The polynomial regression considered in Chapter 1 is a particular example of this model in which there is a single input variable $x$, and the basis functions take the form of powers of $x$ so that $\phi_j(x) = x^j$.
‘Gaussian’ basis functions:
$$
\phi_j(x) = exp\lbrace -\frac{(x-\mu_j)^2}{2s^2} \rbrace
\tag{3.4}
$$
where the $\mu_j$ govern the locations of the basis functions in input space, and the parameter $s$ governs their spatial scale.
sigmoidal basis function:
$$
\phi_j(x) = \sigma(\frac{x-\mu_j}{s})
\tag{3.5}
$$
where, $\sigma(a)$ is the logistic sigmoid function defined by
$$
\sigma(a) = \frac{1}{1 + exp(-a)}
\tag{3.6}
$$
Similar function
$$
tanh(a) = 2\sigma(a)-1
$$
Maximum likelihood and least squares
Still the polynomial curve fitting problem in Chapter 1. As before, we assume that the target variable $t$ is given by a deterministic function $y(x,\pmb{w})$ with additive Gaussian noise so that
$$
t = y(x, \pmb{w}) + \epsilon
\tag{3.7}
$$
where $\epsilon$ is a zero mean Gaussian random variable with precision (inverse variance) $\beta$. Thus we can write
$$
p(t|x,\pmb{w}, \beta) = \mathcal{N}(t|y(x,\pmb{w}), \beta^{-1})
\tag{3.8}
$$
if we assume a squared loss function, then the optimal prediction, for a new value of $x$, will be given by the conditional mean of the target variable.
$$
E[t|x] = \int tp(t|x) dt = y(x,\pmb{w})
\tag{3.8}
$$
Now consider a data set of inputs $X = \lbrace x_1, \cdots, x_N \rbrace$ with corresponding target values T = $\lbrace t_1, \cdots, t_N \rbrace$. The likelihood function
$$
p(T|X,\pmb{w},\beta) = \prod_{n=1}^{N}\mathcal{N}(t_n|\pmb{w^T}\phi(x_n), \beta^{-1})
\tag{3.10}
$$
Thus,
$$
\begin{aligned}
\ln p(T|X, \pmb{w}, \beta) &= \ln p(T|\pmb{w}, \beta)\\
&=\sum_{n=1}^N\ln \mathcal{N}(t_n|\pmb{w^T}\phi(x_n),\beta^{-1})\\
&=\frac{N}{2}\ln \beta - \frac{N}{2}\ln(2\pi) - \beta E_D(\pmb{w})
\end{aligned}
\tag{3.11}
$$
where the sum-of-squares error function is defined by
$$
E_D(\pmb{w}) = \frac{1}{2} \sum_{n=1}^{N}\lbrace t_n - \pmb{w^T}\phi(x_n)\rbrace^2
\tag{3.12}
$$
The gradient of the log likelihood function (3.11) takes the form
$$
\nabla \ln p(T|\pmb{w},\beta) = \sum_{n=1}^N \lbrace t_n - \pmb{w^T}\phi(x_n)\rbrace \phi(x_n)^T
\tag{3.13}
$$
Setting this gradient to zero gives
$$
0 = \sum_{n=1}^{N} t_n \phi(x_n)^T - \pmb{w^T}(\sum_{n=1}^{N}\phi(x_n)\phi(x_n)^T)
\tag{3.14}
$$
Solving for $\pmb{w}$ we obtain
$$
\pmb{w}_{ML} = (\Phi^T\Phi)^{-1}\Phi^T T
\tag{3.15}
$$
which are known as the normal equations for the least squares problem.
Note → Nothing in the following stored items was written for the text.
-- ==== Sys2Proof/Machine/Power.lean ====
section
/-!
DEFINITION. Supply, rails, the power limiter and the sensors (chapter 17).
-/

namespace Sys2Proof.Machine

/-! ### Supply and rails (R548, R549, R552, R553) -/

/-- The input enters its range; at 47 V the controller enables the main rails. -/
def Mod.inputApplied (m : Mod) (mv : Nat) : Mod :=
  { m with power := { m.power with
      inputMv := mv, inRange := 48000 ≤ mv && mv ≤ 58000, mainEnabled := m.power.mainEnabled || 47000 ≤ mv } }

/-- The bulk capacitance is charged and the standby rail rises. -/
def Mod.bulkCharged (m : Mod) : Mod :=
  if m.power.inRange then { m with power := { m.power with charged := true, standby := true } } else m

/-- The input stays below 46 V: every main rail goes off at once. Below 36 V the standby rail falls too. -/
def Mod.inputFails (m : Mod) (mv : Nat) : Mod :=
  if 46000 ≤ mv then m
  else
    let m := m.powerLost
    { m with power := { m.power with
        inputMv := mv, inRange := false, mainEnabled := false, charged := m.power.charged && 36000 ≤ mv
        standby := m.power.standby && 36000 ≤ mv } }

/-- PWR_EN rises: sequencing starts, and the strap is read. -/
def Mod.pwrEnRises (m : Mod) : Mod :=
  if m.power.pwrEn || !m.power.standby then m
  else
    { m with
      power := { m.power with pwrEn := true, lowSince := none, groups := 0 }
      boot := { m.boot with stage := .rails, stewardSel := Config.stewardSel } }

/-- The group of each rail by its number (R550, R551). -/
def railGroup (rail : Nat) : Nat :=
  if rail < 14 then 2
  else match rail with
    | 14 | 15 | 18 | 21 => 1
    | 16 | 19 | 22 => 3
    | 17 | 20 => 4
    | _ => 0

/-- Whether a rail is in regulation: its group has come up; the standby rail follows the input (R552). -/
def Power.railUp (p : Power) (rail : Nat) : Bool := if railGroup rail = 0 then p.standby else railGroup rail ≤ p.groups

/-- A rail group is in regulation; the last one sets PWR_GOOD, starts the timer and counts a power-up. -/
def Mod.railsUp (m : Mod) (group : Nat) : Mod :=
  if !m.power.pwrEn || !m.power.mainEnabled || m.power.pwrGood || group != m.power.groups + 1 || 4 < group ||
      m.boot.stage == .failed then m
  else if group < 4 then { m with power := { m.power with groups := group }, boot := { m.boot with stage := .rails } }
  else
    let fresh := !m.timerOn
    let m := { m with
      power := { m.power with groups := 4, pwrGood := true }
      timer := if fresh then 0 else m.timer
      timerOn := true
      boot := { m.boot with stage := .powerGood, powerUps := m.boot.powerUps + 1, resets := if fresh then 0 else m.boot.resets } }
    m.raiseIbi 3

/-- The rails are not in regulation 50 ms after PWR_EN. -/
def Mod.railsTimeout (m : Mod) : Mod :=
  if !m.power.pwrEn || m.power.pwrGood then m
  else
    { m with power := { m.power with groups := 0 }, boot := { m.boot with stage := .failed } }.raiseCause 7

/-- PWR_EN falls: the rail groups go off. -/
def Mod.pwrEnFalls (m : Mod) : Mod :=
  if !m.power.pwrEn then m
  else
    let now := m.now
    let m := m.mainLost
    { m with power := { m.power with pwrEn := false, lowSince := some now } }

/-- PWR_EN has been low for 200 ms: the always-on domains reset, and PWR_CYCLE_REQ_N is released (R553, R555). -/
def Mod.alwaysOnResets (m : Mod) : Mod := if m.power.pwrEn then m else m.powerLost

/-! ### The limiter (R548, R557–R559, R78) -/

/-- A sample of voltage and current at J1, and of the arrays' part of the power in mW. -/
def Mod.sampled (m : Mod) (mv ma arrays : Nat) : Mod :=
  let m := { m with power := { m.power with
    inputMv := mv, inputMa := ma, arraysMw := arrays, window := (mv * ma / 1000 :: m.power.window).take 100 } }
  if m.power.pwrGood && 46000 ≤ mv && mv < 48000 then m.raiseCause 7 else m

/-- The average of the window in mW. -/
def Power.average (p : Power) : Nat := p.window.sum / Nat.max 1 p.window.length

/-- The effective limit in W. -/
def Power.effective (p : Power) : Nat := min p.limit p.thermal

/-- The array budget in mW: what the limit leaves beside everything but the arrays. -/
def Power.budget (p : Power) : Nat := 980 * p.effective - (p.window.headD 0 - p.arraysMw)

/-- The number of 256-cycle units of the smallest gap under which an ungapped power fits a budget; 64 when none does. -/
def gapUnits (power budget : Nat) : Nat := ((List.range 64).find? fun k => power ≤ budget * (1 + k)).getD 64

/-- The power of arrays without their gap. -/
def ungapped (power gap : Nat) : Nat := power * (256 + gap) / 256

/-- The jobs whose passes run on arrays, with their array power. The power of each of several jobs is measured and is
free; one job alone has all of it (log 74). -/
def Mod.arrayJobs (m : Mod) : List (Nat × Nat) :=
  let js := ((m.arrays.filter fun s => s.word.live).map fun s => s.word.job).eraseDups
  match js with
  | [j] => [(j, m.power.arraysMw)]
  | js => js.zipIdx.map fun (j, i) => (j, Config.freeNat (m.free + i) % (m.power.arraysMw + 1))

/-- The gaps of FILLER jobs that run, in increasing job ID: each takes what is still missing, as far as a gap can (R79). `rest`
is the power of the other jobs and of the FILLER jobs before. -/
def fillerGaps (b : Nat) : Nat → List (Nat × Nat) → List (Nat × Nat)
  | _, [] => []
  | rest, (j, w) :: more =>
    let k := gapUnits w (b - rest - (more.map (·.2)).sum)
    (j, 256 * k) :: fillerGaps b (rest + w / (1 + k)) more

/-- Sets the budget and the gaps: FILLER jobs that run take them first (R78); without one, each job over its part takes the
gap that brings it there. -/
def Mod.limit (m : Mod) : Mod :=
  let p := m.power
  let b := p.budget
  let js := m.arrayJobs.map fun (j, w) => (j, ungapped w (m.limiterGap j))
  let total := (js.map (·.2)).sum
  let units := gapUnits (if js.isEmpty then ungapped p.arraysMw p.gap else total) b
  let fill := js.filter fun j => m.filler j.1
  let others := js.filter fun j => !m.filler j.1
  let share (j : Nat) : Nat := ((m.job? j).map fun x => x.plan.powerShare).getD 1
  let shares := ((m.jobs.filter fun j => j.plan.cls != 2).map fun j => j.plan.powerShare).sum
  let gaps :=
    if units = 0 then []
    else if !fill.isEmpty then
      fillerGaps b ((others.map (·.2)).sum) (sortBy (fun a c => a.1 ≤ c.1) fill)
    else others.map fun j => (j.1, 256 * gapUnits j.2 (b * share j.1 / Nat.max 1 shares))
  let above : Bool := 1000 * p.effective < p.average
  let m := { m with
    free := m.free + m.arrayJobs.length
    power := { p with gap := 256 * units, gapPrimary := gaps.filter fun g => g.2 != 0, atMaximum := units == 64 } }
  if units == 64 && above then m.raiseCause 7 else m

/-! ### Sensors (R560–R562). They are numbered in the order of the table: 64 Side and 8 Border junctions, 12 HBM4 stacks,
24 LPDDR6 packages, outlet, inlet; values are in units of 0.125 °C (log 75). -/

def sensorCount : Nat := 110

/-- The throttle, release and shutdown points of a sensor; the inlet has none. -/
def sensorPoints (i : Nat) : Option (Int × Int × Int) :=
  if i < 72 then some (760, 736, 880) else if i < 108 then some (760, 736, 840)
  else if i = 108 then some (480, 456, 560) else none

/-- Sensors with a property of their value and points. -/
def sensorsWhere (vs : List Int) (p : Int → Int × Int × Int → Bool) : List Nat :=
  vs.zipIdx.filterMap fun (v, i) => match sensorPoints i with
    | some x => if p v x then some i else none
    | none => none

/-- The hold before a shutdown starts: every array ramps down and feeds no rows. `thermal` says what caused it, and `n`
is the sensor or rail. The first cause stands (R571). -/
def Mod.beginHold (m : Mod) (thermal : Bool) (n : Nat) : Mod :=
  if m.power.holding.isSome || !m.power.pwrGood then m
  else
    let down (s : ArrayState) : ArrayState := if s.ramp == .none then { s with ramp := .down } else s
    { m with power := { m.power with holding := some (thermal, n) }, arrays := m.arrays.map down }

/-- Since when the thermal limit has been below the power limit. -/
def Mod.noteBelow (m : Mod) : Mod :=
  let p := m.power
  { m with power := { p with
      belowSince := if p.thermal < p.limit then (match p.belowSince with
        | some t => some t
        | none => some m.now) else none } }

/-- The sensors are read. -/
def Mod.sensed (m : Mod) (vs : List Int) : Mod :=
  if vs.length != sensorCount then m
  else
    let hot := !(sensorsWhere vs fun v x => x.1 ≤ v).isEmpty
    let cool := (sensorsWhere vs fun v x => x.2.1 ≤ v).isEmpty
    let p := m.power
    let m := { m with power := { p with
      sensors := vs, throttling := hot, released := cool
      thermal := if hot then Nat.max 2400 (p.thermal - 100) else p.thermal } }.noteBelow
    let m := if 96 < vs.getD 108 0 - vs.getD 109 0 then m.raiseCause 7 else m
    match sensorsWhere vs fun v x => x.2.2 ≤ v with
    | i :: _ => m.beginHold true i
    | [] => m

/-- Every 1 ms with every sensor below its release point, the thermal limit rises. -/
def Mod.thermalRaised (m : Mod) : Mod :=
  let p := m.power
  if !p.released || p.throttling || p.sensors.isEmpty then m
  else { m with power := { p with thermal := min 4800 (p.thermal + 100) } }.noteBelow

/-- The thermal limit has stayed below the power limit for more than 1 s. -/
def Mod.thermalPersists (m : Mod) : Mod :=
  match m.power.belowSince with
  | some t => if t + 100000000 < m.now then m.raiseCause 7 else m
  | none => m

/-- The hold ends: what Pholer could flush is flushed, the record of level 5 is written with the sensor or rail in INFO0, the
rails go off and PWR_CYCLE_REQ_N is asserted. Before READY the stage becomes FAILED. -/
def Mod.shutDown (m : Mod) : Mod :=
  match m.power.holding with
  | none => m
  | some (_, n) =>
    let early := m.boot.stage != .ready && m.boot.stage != .resetting
    let m := m.flushLog
    let rec_ := m.record
    let m := m.addLog { time := 0, record := 0, cls := 0x40, outcome := 7, level := 5, unit := ⟨15, 0⟩, info0 := n }
    let m := m.beginLevel { level := 5, unit := 0, started := m.now, record := rec_ }
    let x : Notice := { kind := 1, scope := 3, side := 0, noticeId := m.nextNotice, time := m.timer, record := rec_
                        jobs := Mod.noticeJobs m.jobs, sent := 0 }
    let m := ({ m with nextNotice := m.nextNotice + 1 }.notify x).takeDump rec_ 5
    let m := m.mainLost
    { m with
      power := { m.power with cycleReq := true }
      boot := { m.boot with stage := if early then .failed else .off } }

/-! ### Sideband requests about power (R556, R568) -/

/-- The body of GET_POWER. -/
def Mod.powerBody (m : Mod) : Bytes :=
  let p := m.power
  leBytes 4 p.inputMv ++ leBytes 4 p.inputMa ++ leBytes 4 (p.average / 1000) ++ leBytes 2 p.limit ++ leBytes 2 p.effective ++
    leBytes 2 p.gap ++ leBytes 2 ((if p.thermal < p.limit then 1 else 0) + if p.atMaximum then 2 else 0)

/-- Whether a power limit is in range. -/
def limitOk (w : Nat) : Bool := 2400 ≤ w && w ≤ 4800 && w % 10 == 0

/-- A new power limit. -/
def Mod.setLimit (m : Mod) (w : Nat) : Mod := { m with power := { m.power with limit := w } }.noteBelow

/-- Whether the controller of a sensor's memory device doubles its refresh rate: above 85 °C (R560). -/
def Power.refreshDoubled (p : Power) (i : Nat) : Bool := 72 ≤ i && i < 108 && 680 < p.sensors.getD i 0

/-- The hottest of some sensors. -/
def hottest (vs : List Int) : Int := vs.tail.foldl max (vs.headD 0)

/-- The body of GET_THERMAL. -/
def Mod.thermalBody (m : Mod) : Bytes :=
  let vs := m.power.sensors
  let part (a n : Nat) : Int := hottest ((vs.drop a).take n)
  ([part 0 64, part 64 8, part 72 12, part 84 24, vs.getD 109 0, vs.getD 108 0]).flatMap fun v => leBytes 2 (BitVec.ofInt 16 v).toNat

/-- The body of GET_RAILS: measured voltages and currents, which are free. -/
def Mod.railsBody (m : Mod) : Bytes × Mod := m.freeBytes 96

def execInputApplied (mv : Nat) (s : State) : Host.Outcome State Fault Refusal := lift (fun m => m.inputApplied mv) s
def execBulkChargeDone (s : State) : Host.Outcome State Fault Refusal := lift Mod.bulkCharged s
def execInputUndervoltage (mv : Nat) (s : State) : Host.Outcome State Fault Refusal := lift (fun m => m.inputFails mv) s
def execPwrEnRise (s : State) : Host.Outcome State Fault Refusal := lift Mod.pwrEnRises s
def execRailGroupInRegulation (group : Nat) (s : State) : Host.Outcome State Fault Refusal := lift (fun m => m.railsUp group) s
def execPwrGoodTimeout (s : State) : Host.Outcome State Fault Refusal := lift Mod.railsTimeout s
def execPwrEnFall (s : State) : Host.Outcome State Fault Refusal := lift Mod.pwrEnFalls s
def execPwrEnLow200ms (s : State) : Host.Outcome State Fault Refusal := lift Mod.alwaysOnResets s

def execPowerSample (mv ma arrays : Nat) (s : State) : Host.Outcome State Fault Refusal := lift (fun m => m.sampled mv ma arrays) s

def execLimiterUpdate (s : State) : Host.Outcome State Fault Refusal := lift Mod.limit s
def execSensorRead (values : List Int) (s : State) : Host.Outcome State Fault Refusal := lift (fun m => m.sensed values) s
def execShutdownHoldEnd (s : State) : Host.Outcome State Fault Refusal := lift Mod.shutDown s

def execRailFault (rail : Nat) (s : State) : Host.Outcome State Fault Refusal :=
  lift (fun m => if rail < 24 && m.power.railUp rail then m.beginHold false rail else m) s

def execThermalLimitRaise (s : State) : Host.Outcome State Fault Refusal := lift Mod.thermalRaised s
def execThermalLimitPersists (s : State) : Host.Outcome State Fault Refusal := lift Mod.thermalPersists s

end Sys2Proof.Machine
end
Here $\Phi$ is an $N \times M$ matrix, called the design matrix, whose elements are given by $\Phi_{nj} = \phi_j(x_n)$, so that
$$
\Phi =
\begin{bmatrix}
\phi_0(x_1) & \phi_1(x_1) & \cdots & \phi_{M-1}(x_1) \\
\phi_0(x_2) & \phi_1(x_2) & \cdots & \phi_{M-1}(x_2) \\
\vdots & \vdots & \ddots & \vdots\\
\phi_0(x_N) & \phi_1(x_N) & \cdots & \phi_{M-1}(x_N)
\end{bmatrix}
$$
👉Least Squares in Numerical Analysis >>
Moore-Penrose pseudo-inverse of the matrix $\Phi$ is:
$$
\Phi^\dagger = (\Phi^T\Phi)^{-1}\Phi^T
$$
Now back to $w_0$, the bias parameter. the error function (3.12)
$$
\begin{aligned}
E_D(\pmb{w}) &= \frac{1}{2} \sum_{n=1}^{N}\lbrace t_n - \pmb{w^T}\phi(x_n)\rbrace^2 \\
&= \frac{1}{2} \sum_{n=1}^{N}\lbrace t_n - w_0 -\sum_{j=1}^{M-1} w_j\phi_j(x_n)\rbrace^2
\end{aligned}
\tag{3.18}
$$
Setting the derivative with respect to $w_0$ equal to zero, and solving for $w_0$, we obtain
$$
w_0 = \bar{t} - \sum_{j=1}^{M-1}w_j\bar{\phi_j}
\tag{3.19}
$$
where,
$$
\bar{t} = \frac{1}{N}\sum_{n=1}^{N} t_n\\
\bar{\phi_j} = \frac{1}{N}\sum_{n=1}^{N}\phi_j(x_n)
\tag{3.20}
$$
Thus the bias $w_0$ compensates for the difference between the averages (over the training set) of the target values and the weighted sum of the averages of the basis function values.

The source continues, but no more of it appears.